Fix 4: A Blog with Real Articles
I wrote six articles, each 800–1,500 words, each targeting real search queries people actually type. Every article includes schema.org Article markup, internal links back to the homepage, and a clear call to action. Within 30 minutes of publishing, Google had indexed them all.
The Result
In under two hours with Claude Code, the site went from 4 indexed pages to 11 indexed pages. Google Search Console status: "Success" across all submitted URLs. The entire pipeline — diagnosing the problem, writing the code, deploying, verifying, and submitting to GSC — happened in a single session. (Having an existing verified GSC property saved significant time.) Update (May 2026): Since this article was published, the blog has grown to 16 articles and 30+ indexed pages — living proof that this approach compounds over time.
What worked best: Instead of asking Claude Code to "fix my SEO" generically, I asked for an objective audit using curl and WebSearch. The concrete proof that "my site doesn't exist on Google" was the catalyst that made every subsequent fix targeted and fast.

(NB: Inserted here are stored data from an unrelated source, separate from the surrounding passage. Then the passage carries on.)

-- ==== Sys2Proof/Config.lean ====
section
/-! DEFINITION. The types of the implementation parameters (R8 to R20), of the signal registry (R130), and of one
environment draw (R41, R45, R46, R52, R175); and the model's uninterpreted constants: the parameters that R9, R8, R16 and
R18 leave OPEN, and the draws beyond the script a state carries. Default values stand in Machine/Registry.lean. -/

namespace Sys2Proof

/-! ## Places -/

/-- `P_NUM_CHIPS`: 2 or 3 (R8). -/
inductive ChipCount where
  | two
  | three
  deriving DecidableEq, Repr, Inhabited

/-- A chip id `0 .. P_NUM_CHIPS-1` (R8). `chip2` exists only when there are three chips. -/
inductive ChipId where
  | chip0
  | chip1
  | chip2
  deriving DecidableEq, Repr, Inhabited

/-- A bank id (R8). -/
inductive Bank where
  | portA
  | portB
  deriving DecidableEq, Repr, Inhabited

/-- One 8-bit port of an expander chip (glossary of 00_scope.md). -/
structure BankId where
  chip : ChipId
  bank : Bank
  deriving DecidableEq, Repr, Inhabited

/-- The discrete lines `l` of R16 and R124. -/
inductive Line where
  | busrq
  | wait
  | reset
  | int
  | nmi
  deriving DecidableEq, Repr, Inhabited

/-- The signal names: the closed enumeration of the default registry's names that R130 admits, and `other` for the
names of another registry. -/
inductive SignalName where
  | addrLo
  | addrHi
  | data
  | ctrl
  | busak
  | rd
  | wr
  | ioreq
  | mreq
  | m1
  | ctrlSpare6
  | ctrlSpare7
  | spare2A
  | spare2B
  | busrq
  | wait
  | reset
  | int
  | nmi
  | other (n : Nat)
  deriving DecidableEq, Repr, Inhabited

/-- Where a signal sits: bits of one bank, or a discrete pin (R130). -/
inductive Place where
  | bits (bank : BankId) (mask : Byte)
  | gpio
  deriving DecidableEq, Repr, Inhabited

/-- A signal record of the registry (R130). -/
structure SignalRecord where
  name : SignalName
  place : Place
  deriving DecidableEq, Repr, Inhabited

/-! ## Families indexed by line and by bank -/

/-- One value per discrete line. -/
structure PerLine (α : Type) where
  busrq : α
  wait : α
  reset : α
  int : α
  nmi : α
  deriving DecidableEq, Repr, Inhabited

/-- One value per bank of the three possible chips. -/
structure PerBank (α : Type) where
  a0 : α
  b0 : α
  a1 : α
  b1 : α
  a2 : α
  b2 : α
  deriving DecidableEq, Repr, Inhabited

/-! ## Expander registers (R37) -/

/-- The registers of one bank: the four of R37, and the interrupt-enable register of R334 and R361, which the block
never writes. -/
structure BankRegs where
  iodir : Byte
  ipol : Byte
  gppu : Byte
  olat : Byte
  gpinten : Byte
  deriving DecidableEq, Repr, Inhabited

/-- The registers of one expander chip (R37). -/
structure ChipRegs where
  iocon : Byte
  bankA : BankRegs
  bankB : BankRegs
  deriving DecidableEq, Repr, Inhabited

/-! ## Parameters (R8 to R20) -/

/-- `P_REG` (R12, R127): the register addresses of an expander chip. -/
structure RegMap where
  iodirA : Byte
  iodirB : Byte
  ipolA : Byte
  ipolB : Byte
  iocon : Byte
  gppuA : Byte
  gppuB : Byte
  gpioA : Byte
  gpioB : Byte
  olatA : Byte
  olatB : Byte
  deriving DecidableEq, Repr, Inhabited

/-- `P_CTRL_BYTE` (R13): the control byte of each chip, for a write and for a read. -/
structure CtrlBytes where
  write0 : Byte
  read0 : Byte
  write1 : Byte
  read1 : Byte
  write2 : Byte
  read2 : Byte
  deriving DecidableEq, Repr, Inhabited

/-- `P_WRITE_ORDER` (R15). -/
inductive WriteOrder where
  | latchFirst
  | dirFirst
  deriving DecidableEq, Repr, Inhabited

/-- `P_ORACLE` (R20). -/
inductive Oracle where
  | free
  | simMem
  deriving DecidableEq, Repr, Inhabited

/-- The parameters of the model (R8 to R20). They are arguments of the step relation (R53), and never change: the one
argument the step has is the state, so the state carries them. DESIGN CHOICE (log 2). -/
structure Params where
  /-- `P_NUM_CHIPS` (R8). -/
  numChips : ChipCount
  /-- `P_GRAB_POLL_LIMIT` (R9). -/
  grabPollLimit : Nat
  /-- `P_SIGNAL_MAP` (R10). -/
  signalMap : List SignalRecord
  /-- `P_POLARITY` (R11): the signals whose Active level is 1; every other signal is active low. -/
  activeHigh : List SignalName
  /-- `P_REG` (R12). -/
  regs : RegMap
  /-- `P_CTRL_BYTE` (R13). -/
  ctrlBytes : CtrlBytes
  /-- `P_DIR_INPUT_BIT` (R14). -/
  dirInputBit : Bool
  /-- `P_WRITE_ORDER` (R15). -/
  writeOrder : WriteOrder
  /-- The host pins chosen for the lines; `gpioPin` reads the five distinct identifiers `P_GPIO_PIN` from it (R16,
  log 28). -/
  gpioPins : PerLine Nat
  /-- `P_SS_WAIT_RELEASE` (R17). -/
  ssWaitRelease : Bool
  /-- `P_PULSE_MIN` (R18); no rule depends on it. -/
  pulseMin : Nat
  /-- `P_EXP_POR` (R19). -/
  expPor : ChipRegs
  /-- `P_ORACLE` (R20). -/
  oracle : Oracle
  deriving DecidableEq, Repr, Inhabited

/-! ## One environment draw -/

/-- How the Register Transport answers one transfer: it completes; it fails, and a failed write leaves `v` in its
register (R175); or it never completes (R327). -/
inductive XferDraw where
  | ok
  | err (v : Byte)
  | hang
  deriving DecidableEq, Repr, Inhabited

/-- What the parties other than the block and the memory do on the eight lines of one bank: the lines they drive (of
those R40 lets them drive), with which levels, and the level an undetermined line takes (R42). -/
structure BankDraw where
  drive : Byte
  level : Byte
  float : Byte
  deriving DecidableEq, Repr, Inhabited

/-- Everything the environment decides around one port action (R6, R52): every field is a free value of the model
(93_implementation_defined.md). -/
structure Draw where
  /-- The transport's answer, if the port action is a transfer. -/
  xfer : XferDraw
  /-- Whether the CPU takes the change of `granted` that R52 allows it at this moment. -/
  cpuMove : Bool
  /-- Whether the CPU has performed its next instruction fetch (R52). -/
  cpuFetch : Bool
  /-- Whether the bus cycle in progress has ended, if the block does not hold its strobes; a cycle seen after that is
  another one (R45, R52). -/
  cycleEnds : Bool
  /-- What the CPU's own memory cycles stored, while it was not granted (R45). -/
  cpuStores : List (Addr × Byte)
  /-- The lines of the banks before the port action, when the CPU may have moved (R52, R371). -/
  between : PerBank BankDraw
  /-- The lines of the banks after the port action. -/
  banks : PerBank BankDraw
  /-- The level of an undriven discrete line whose pull-up is off (R362). -/
  lineFloat : PerLine Bool
  /-- The byte a memory (under `Free`) or an I/O device answers (R45, R46). -/
  busByte : Byte
  /-- The byte a register read returns when several chips answer it (log 15). -/
  spiByte : Byte
  deriving DecidableEq, Repr, Inhabited

/-! ## Uninterpreted constants -/

/-- `P_NUM_CHIPS` of the machine at hand: OPEN (R8). -/
opaque Config.numChips : ChipCount

/-- `P_GRAB_POLL_LIMIT` of the machine at hand: OPEN (R9). -/
opaque Config.grabPollLimit : Nat

/-- The host pins chosen for the lines of the machine at hand: OPEN (R16). -/
opaque Config.gpioPins : PerLine Nat

/-- `P_PULSE_MIN` of the machine at hand: OPEN (R18). -/
opaque Config.pulseMin : Nat

/-- The environment's draws beyond the script of a state: free values (log 4). -/
opaque Config.freeDraw : Nat → Draw

end Sys2Proof
end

What to Do Right Now If This Applies to You
- Check whether you exist on Google. Open Claude Code and ask it to search for your product name plus relevant keywords. If you don't appear, you're in the same position I was in two hours ago.
- Check your sitemap.xml. Run
curl https://your-site.com/sitemap.xml. If it returns 404, that's the first thing to fix. - Check the HTML your server delivers. Run
curl -A "Googlebot" https://your-site.com/. If the body contains only a spinner or empty divs, you have no SSR — and you're invisible to crawlers. - Write 3–5 blog articles targeting real search queries. Each should be 800+ words, include schema.org Article markup, and contain internal links to your homepage.
- Submit your sitemap to Google Search Console. Takes one minute. Without this, the rest of your work takes weeks longer to take effect.
I did all of this in under two hours with Claude Code. You can likely do it faster. Good luck.